If that still sounds a little impersonal for something as unpredictable and idiosyncratic as founding a startup, Buchheit points out that YC’s alumni network is now so large that the firm is starting to have world-class experts on running companies in many areas.

“As YC gets larger, it actually gets better,” Buchheit said, pointing to the firm’s 800 alumni. ”Half the time, I’m sending founders to talk to different alumni. If you’re doing a video startup, then I know the person you really ought to talk to is Justin Kan.”

The firm taps this alumni network when it holds mini-conferences around issues like user acquisition or iOS development.

“There’s this real feeling of appreciation,” Buchheit says. “The founders are very grateful for the experience, so they have a real loyalty and want to help out other companies. There’s a little bit of a pay-it-forward model built into the network.”

Tan even built a private social networking tool for YC founders. Taggar says it’s useful for putting faces to names and that they’ll probably add a section for skills like the ability to code in Python and so on.

Y Combinator’s emerging network effects:

Not only are alumni helping with admissions and advising, they can serve as market-makers for new startups. Many of mobile payment startup Stripe’s customers are part of Y Combinator while Exec is now offering special corporate accounts to run errands for other startups.

“Y Combinator has a built-in economy,” Buchheit says. “We have this tremendous network and another YC company can be your first reference customer when others won’t take the risk.”

Then if one company isn’t quite a home run, its founders and employees will likely be able to find work at another Y Combinator startup. When Jeff and Dan Morin were considering next steps after working on event startup Anyvite for a few years, Graham paired them with another founder, Olga Vidisheva, from the most recent batch. Now they’ve rounded up funding from Greylock Capital, Andreessen Horowitz, SV Angel and Benchmark Capital to bring independent fashion boutiques online at Shoptiques.

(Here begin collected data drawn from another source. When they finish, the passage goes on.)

-- ==== Sys2Proof/Machine/Operands.lean ====
section
/-! DEFINITION. Operand descriptors, their contracts, effective addresses, and the one 16-bit move that the word
families share (40_operand_decoder.md, 41_dispatch.md). There is no flag to compute (10_state.md R30). -/

namespace Sys2Proof.Machine

/-- An operand descriptor (41_dispatch.md R132). The variant `Reg` of the spec holds a unified index or, in the 8-bit
family, a half's number; the model keeps the two payloads apart as `reg` and `half` (DESIGN CHOICE, log 17; safe). -/
inductive Operand where
  | imm8 (b : Byte)
  | imm16 (w : Word)
  | reg (r : Reg16)
  | half (h : Reg8)
  | mem (a : Word)
deriving DecidableEq, Repr

/-- The shape a contract violation reports (60_exceptions.md R225). -/
def Operand.shape : Operand → Shape
  | .imm8 _ => .imm8
  | .imm16 _ => .imm16
  | .reg _ => .reg
  | .half _ => .reg
  | .mem _ => .mem

/-- The legal (destination, source) shapes of each routine (41_dispatch.md R133). `registerFile8` takes no pair. -/
def Routine.accepts (r : Routine) (dst src : Operand) : Bool :=
  match r, dst, src with
  | .movR8Imm8, .half _, .imm8 _ => true
  | .movR16Imm16, .reg (.gpr _), .imm16 _ => true
  | .movRM16Sreg, .reg (.gpr _), .reg (.sreg _) => true
  | .movRM16Sreg, .mem _, .reg (.sreg _) => true
  | .movSregRM16, .reg (.sreg _), .reg (.gpr _) => true
  | .movSregRM16, .reg (.sreg _), .mem _ => true
  | _, _, _ => false

/-- `ReadOperand16(d)` (41_dispatch.md R134); `none` where the descriptor is no 16-bit source. -/
def State.readOperand16 (s : State) : Operand → Option Word
  | .imm8 _ => none
  | .imm16 w => some w
  | .reg r => some (s.reg r)
  | .half _ => none
  | .mem a => some (s.read16 a)

/-- `WriteOperand16(d, v)` (41_dispatch.md R135); `none` where the descriptor is no 16-bit destination. -/
def State.writeOperand16 (s : State) (d : Operand) (v : Word) : Option State :=
  match d with
  | .imm8 _ => none
  | .imm16 _ => none
  | .reg r => some (s.setReg r v)
  | .half _ => none
  | .mem a => some (s.write16 a v)

/-- `BaseIndex(rm)` (40_operand_decoder.md R108): EA_TABLE at its default. No segment register takes part (20_memory.md
R40), and sums are modulo 65536 (D11, log 11). -/
def Base.address (b : Base) (s : State) : Word :=
  match b with
  | .bxSi => s.reg (.gpr .bx) + s.reg (.gpr .si)
  | .bxDi => s.reg (.gpr .bx) + s.reg (.gpr .di)
  | .bpSi => s.reg (.gpr .bp) + s.reg (.gpr .si)
  | .bpDi => s.reg (.gpr .bp) + s.reg (.gpr .di)
  | .si => s.reg (.gpr .si)
  | .di => s.reg (.gpr .di)
  | .bp => s.reg (.gpr .bp)
  | .bx => s.reg (.gpr .bx)

/-- The effective address of a memory form; `none` for class 3 (40_operand_decoder.md R107, R110). -/
def effectiveAddress (rm : RmOperand) (s : State) : Option Word :=
  match rm with
  | .reg _ => none
  | .base b => some (Base.address b s)
  | .direct a => some a
  | .disp8 b d => some (Base.address b s + sext16 d)
  | .disp16 b d => some (Base.address b s + d)

/-- The descriptor of the register/memory operand (40_operand_decoder.md R106). -/
def resolveRm (rm : RmOperand) (s : State) : Operand :=
  match rm with
  | .reg g => .reg (.gpr g)
  | .base b => .mem (Base.address b s)
  | .direct a => .mem a
  | .disp8 b d => .mem (Base.address b s + sext16 d)
  | .disp16 b d => .mem (Base.address b s + d)

/-- The 16-bit move behind three routines, in a state whose PC has passed the instruction: contract, then the source is
read, then the destination is written (41_dispatch.md R133, R137). A pair outside the contract is a contract violation
that writes nothing. -/
def moveWord (r : Routine) (opAddr : Word) (dst src : Operand) (s : State) : State :=
  let violation := s.raise (.contractViolation r dst.shape src.shape opAddr)
  if r.accepts dst src then
    match s.readOperand16 src with
    | none => violation
    | some v =>
      match s.writeOperand16 dst v with
      | none => violation
      | some t => t.complete
  else violation

end Sys2Proof.Machine
end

The alumni also come back to Demo Day to angel invest in startups from later batches and companies like Parse, Carwoo and Dropbox have raised angel funding from other alums.

Demo Day and Investors:

Maybe the next big bottleneck is the most obvious one: helping investors wade through the dozens of startups it launches every half-year. The firm had to move Demo Day to The Computer History Museum because its offices no longer had space to fit the hundreds of investors. Y Combinator is also reaching the upper limit of how many startups can pitch in a single day.

Getting through 66 pitches is a slog. ”I don’t think we could handle a Demo Week,” Buchheit joked.

Taggar says he’s thinking about how to make it more efficient for investors to set up meetings with the right startups following Demo Day. Right now, the partners just have a mental map of the investor landscape and try to route the right companies to the right investors.

The week after Demo Day is an especially intense one as entrepreneurs and investors try to lock down deals. It’s kind of a weird biannual version of mating season.

With all the investor interest, the founders clearly don’t see Demo Day as the issue.

In fact, Rust had something else on his mind — how to efficiently get food on speaker nights. ”Seriously, the only scaling problem is the enormous dinner line,” he said.